▶ TASK TO COMPLETE: The lines wanted run from the first one below through the one with "def Dev.carDesc (s". Return them exactly.

[[ RECORDED INFORMATION open ]]

-- ==== Sys2Proof/Machine/Monarch.lean ====
section
/-! DEFINITION. Monarch dispatch: stop lists, simulation, cost, and what each committed event does to the
trips (09). Times of a simulation are ms from the event; instants are DT in ns. -/
namespace Sys2Proof.Machine

def Dev.setMon (s : Dev) (f : Mon → Mon) : Dev := { s with mon := f s.mon }
def Dev.trip (s : Dev) (id : Nat) : Option Trip := kget none s.mon.trips id
def Dev.putTrip (s : Dev) (t : Trip) : Dev := s.setMon (fun m => { m with trips := kput none m.trips t.id (some t) })
def Dev.freeTrip (s : Dev) (id : Nat) : Dev := s.setMon (fun m => { m with trips := kput none m.trips id none })
/-- The trips in ascending TRIP_ID. -/
def Dev.tripList (s : Dev) : List Trip := s.mon.trips.filterMap (·.2)
def Dev.car (s : Dev) (c : Nat) : CarRec := kget .reset s.mon.cars c

/-! ## Configuration (Tables 9-6 to 9-8) -/

def Dev.dcfg (s : Dev) (off n : Nat) : Nat := leAt s.mon.cfg off n
def Dev.landings (s : Dev) : Nat := s.dcfg 38 2
def Dev.horizon (s : Dev) : Nat := s.dcfg 18 2
def Dev.carDesc (s : Dev) (c i : Nat) : Nat := s.dcfg (64 + 4 * c + i) 1
/-- Service-mask bit of car c, deck e and landing l. -/
def Dev.serves (s : Dev) (c e l : Nat) : Bool := tbit (s.dcfg (128 + 32 * (2 * c + e) + l / 8) 1) (l % 8)
/-- Flight time between lower-deck landings (R209). -/
def Dev.flight (s : Dev) (k a b : Nat) : Nat := leAt (kget [] s.mon.ftt k) (16 + 2 * (256 * a + b)) 2

/-! ## Stop lists (R208) -/

/-- A stop of a trip: its lower-deck landing, sweep coordinate and passengers. -/
structure Stop where
  lam : Int
  w : Int
  id : Nat
  pick : Bool
  pax : Nat
  deck : Nat
  acc : Bool
  hall : Bool
deriving DecidableEq, Repr

/-- Stops of one sweep coordinate. -/
structure Halt where
  lam : Int
  w : Int
  stops : List Stop
deriving DecidableEq, Repr

/-- The sweep coordinate of R208; `dUp`: d = +1. -/
def sweep (dUp : Bool) (p lam : Int) (up : Bool) : Int :=
  if dUp then
    if up && decide (p ≤ lam) then lam - p
    else if !up then 256 + (255 - lam)
    else 512 + lam
  else
    if !up && decide (lam ≤ p) then p - lam
    else if up then 256 + lam
    else 512 + (255 - lam)

def Trip.pending (t : Trip) : Bool := t.state == .assigned || t.state == .frozen
def Trip.aboard (t : Trip) : Bool := t.state == .pickup || t.state == .riding

/-- Lower-deck landing of a trip's pickup and drop. -/
def Trip.lamP (t : Trip) : Int := t.origin - t.deck
def Trip.lamD (t : Trip) : Int := t.dest - t.deck

/-- A stop of the halt at TARGET, in the pass ahead, has w = 0 (log entry 27). -/
def atTarget (target : Nat) (lam w : Int) : Int := if target ≠ 0xFF ∧ lam = target ∧ w < 256 then 0 else w

/-- The stops a trip adds to its car's list. -/
def Trip.stops (t : Trip) (dUp : Bool) (r : CarRec) : List Stop :=
  let p : Int := r.ncl
  let stop (lam w : Int) (pick : Bool) : Stop := ⟨lam, atTarget r.target lam w, t.id, pick, t.pax, t.deck, t.acc, t.type == 1⟩
  if t.aboard then
    if t.dest = 0xFFFF then [] else [stop t.lamD (sweep dUp p t.lamD t.up) false]
  else
    let w := sweep dUp p t.lamP t.up
    stop t.lamP w true ::
      (if t.dest = 0xFFFF then [] else [stop t.lamD (w + ((t.dest : Int) - t.origin).natAbs) false])

/-- Put a stop into the halts, in ascending w. -/
def addStop (x : Stop) : List Halt → List Halt
  | [] => [⟨x.lam, x.w, [x]⟩]
  | h :: t =>
    if x.w = h.w ∧ x.lam = h.lam then { h with stops := h.stops ++ [x] } :: t
    else if x.w < h.w then ⟨x.lam, x.w, [x]⟩ :: h :: t
    else h :: addStop x t

/-- The stop list of a car for a list of its trips; `dUp` as for R208. -/
def stopList (r : CarRec) (dUp : Bool) (l : List Trip) : List Halt :=
  let hs := (l.flatMap (fun t => t.stops dUp r)).foldl (fun hs x => addStop x hs) []
  if r.target = 0xFF ∨ hs.any (fun h => decide (h.w = 0 ∧ h.lam = r.target)) then hs
  else ⟨r.target, 0, []⟩ :: hs

/-- d = +1 for an idle car with an empty list, from the trip being evaluated; otherwise by DIR. A car that stands
with DIR none and an empty list takes it from the trip too (log entry 27). -/
def dirFor (r : CarRec) (l : List Trip) (new : Option Trip) : Bool :=
  match new with
  | some t =>
    if (r.phase = 0 ∨ (r.phase ≠ 3 ∧ r.dir = 0)) ∧ l.isEmpty ∧ r.target = 0xFF then
      let lam := if t.aboard then t.lamD else t.lamP
      if lam = r.o then t.up else decide ((r.o : Int) < lam)
    else r.dir == 1
  | none => r.dir == 1

/-- The trips of a car that put stops into its list. -/
def Dev.carTrips (s : Dev) (c : Nat) : List Trip :=
  s.tripList.filter (fun t => t.car == c && (t.pending || t.aboard))

/-! ## Simulation (R210) -/

/-- Passengers boarding and alighting at a halt on a deck. -/
def Halt.moves (h : Halt) (e : Nat) : Nat := ((h.stops.filter (·.deck == e)).map (·.pax)).foldl (· + ·) 0
def Halt.n (h : Halt) : Nat := max (h.moves 0) (h.moves 1)
def Halt.acc (h : Halt) : Bool := h.stops.any (·.acc)

/-- Change of the load of deck e at a halt; a hall call is never counted as alighting. -/
def Halt.load (h : Halt) (e : Nat) : Int :=
  (h.stops.filter (·.deck == e)).foldl (fun a x => if x.pick then a + x.pax else a - x.pax) 0

/-- A halt as simulated: arrival, and the loads after it. -/
structure Visit where
  halt : Halt
  arr : Int
  load0 : Int
  load1 : Int
deriving DecidableEq, Repr

/-- The halts that remain, from a departure; none where a flight time cannot be made. -/
def Dev.simRun (s : Dev) (k : Nat) : List Halt → Int → Int → Int → Int → Option (List Visit)
  | [], _, _, _, _ => some []
  | h :: t, prev, dep, l0, l1 =>
    let f := s.flight k prev.toNat h.lam.toNat
    if f = 0xFFFF then none
    else
      let arr := max 0 (dep + f)
      let dwell : Int := if h.stops.isEmpty then 0
        else s.dcfg 10 2 + s.dcfg 12 2 * h.n + (if h.acc then s.dcfg 14 2 else 0)
      let l0 := l0 + h.load 0
      let l1 := l1 + h.load 1
      (s.simRun k t h.lam (arr + dwell) l0 l1).map (fun v => ⟨h, arr, l0, l1⟩ :: v)

/-- The simulation of a car's halts at an event time. -/
def Dev.simulate (s : Dev) (c tEv : Nat) (r : CarRec) (hs : List Halt) : Option (List Visit) :=
  let k := s.carDesc c 0
  let rr := idiv ((r.tRef : Int) - tEv) 1000000
  if r.phase = 3 then s.simRun k hs r.o rr r.load0 r.load1
  else
    let dep := max 0 rr
    match hs.find? (fun h => decide (h.w = 0 ∧ h.lam = (r.o : Int))) with
    | some h =>
      let base : Int := match r.phase with | 0 => s.dcfg 10 2 | 2 => s.dcfg 16 2 | _ => 0
      let dep := dep + base + s.dcfg 12 2 * h.n + (if h.acc then s.dcfg 14 2 else 0)
      let l0 := r.load0 + h.load 0
      let l1 := r.load1 + h.load 1
      (s.simRun k (hs.erase h) r.o dep l0 l1).map (fun v => ⟨h, 0, l0, l1⟩ :: v)
    | none => s.simRun k hs r.o dep r.load0 r.load1

/-- Arrival at a trip's pickup or drop. -/
def arrival (v : List Visit) (id : Nat) (pick : Bool) : Option Int :=
  (v.find? (fun x => x.halt.stops.any (fun y => y.id == id && y.pick == pick))).map (·.arr)

/-- Completion of a trip: its drop when known and pending, else its pickup. -/
def completionOf (v : List Visit) (id : Nat) : Int := (arrival v id false).getD ((arrival v id true).getD 0)

def Visit.load (v : Visit) (e : Nat) : Int := if e = 0 then v.load0 else v.load1

/-- The peak load of the trip's deck from its pickup to its drop. -/
def peakLoad (v : List Visit) (t : Trip) : Int :=
  let has (pick : Bool) (x : Visit) : Bool := x.halt.stops.any (fun y => y.id == t.id && y.pick == pick)
  let v := if t.aboard then v else v.dropWhile (fun x => !has true x)
  (v.takeWhile (fun x => !has false x)).foldl (fun a x => max a (x.load t.deck)) 0

/-! ## Candidates and cost (R211-R215) -/

/-- What a candidate offers. -/
structure Offer where
  car : Nat
  deck : Nat
  cost : Int
  pick : Option Int
  drop : Option Int
deriving DecidableEq, Repr

/-- Car c is a live member that may be assigned (R212, R233). -/
def Dev.carLive (s : Dev) (c : Nat) : Bool := tbit s.grp.view c && tbit s.grp.eligible c

/-- Conditions of R212 on a candidate that need no simulation. -/
def Dev.candidateFit (s : Dev) (t : Trip) (c e : Nat) : Bool :=
  let ok (l : Nat) : Bool := l == 0xFFFF || (decide (e ≤ l) && s.serves c e l)
  s.carLive c && decide ((s.car c).mode = 0 ∨ (t.type = 3 ∧ (s.car c).mode = 1)) && decide (e < s.carDesc c 1)
    && decide (t.pref = 0 ∨ t.pref = e + 1) && ok t.origin && ok t.dest

/-- A new trip assigned to a candidate. -/
def Trip.placed (t : Trip) (c e : Nat) : Trip :=
  { t with car := c, deck := e, state := if t.type = 3 then .riding else .assigned }

/-- The lists of a candidate without and with a trip. -/
def Dev.candidateLists (s : Dev) (t : Trip) (c e : Nat) : List Halt × List Halt :=
  let r := s.car c
  let l := (s.carTrips c).filter (·.id != t.id)
  let n := if t.aboard && t.car == c then t else t.placed c e
  let d := dirFor r l (some n)
  (stopList r d l, stopList r d (l ++ [n]))

/-- The weighted sum of the three terms, by version (Table 9-5). -/
def weigh (v1 : Bool) (a b c : Int) : Int :=
  if v1 then (a + 128) / 256 + (b + 128) / 256 + (c + 128) / 256 else (a + b + c) / 256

[[ RECORDED INFORMATION closed ]]

▶ EXERCISE OUTPUT:
-- ==== Sys2Proof/Machine/Monarch.lean ====
section
/-! DEFINITION. Monarch dispatch: stop lists, simulation, cost, and what each committed event does to the
trips (09). Times of a simulation are ms from the event; instants are DT in ns. -/
namespace Sys2Proof.Machine

def Dev.setMon (s : Dev) (f : Mon → Mon) : Dev := { s with mon := f s.mon }
def Dev.trip (s : Dev) (id : Nat) : Option Trip := kget none s.mon.trips id
def Dev.putTrip (s : Dev) (t : Trip) : Dev := s.setMon (fun m => { m with trips := kput none m.trips t.id (some t) })
def Dev.freeTrip (s : Dev) (id : Nat) : Dev := s.setMon (fun m => { m with trips := kput none m.trips id none })
/-- The trips in ascending TRIP_ID. -/
def Dev.tripList (s : Dev) : List Trip := s.mon.trips.filterMap (·.2)
def Dev.car (s : Dev) (c : Nat) : CarRec := kget .reset s.mon.cars c

/-! ## Configuration (Tables 9-6 to 9-8) -/

def Dev.dcfg (s : Dev) (off n : Nat) : Nat := leAt s.mon.cfg off n
def Dev.landings (s : Dev) : Nat := s.dcfg 38 2
def Dev.horizon (s : Dev) : Nat := s.dcfg 18 2
def Dev.carDesc (s : Dev) (c i : Nat) : Nat := s.dcfg (64 + 4 * c + i) 1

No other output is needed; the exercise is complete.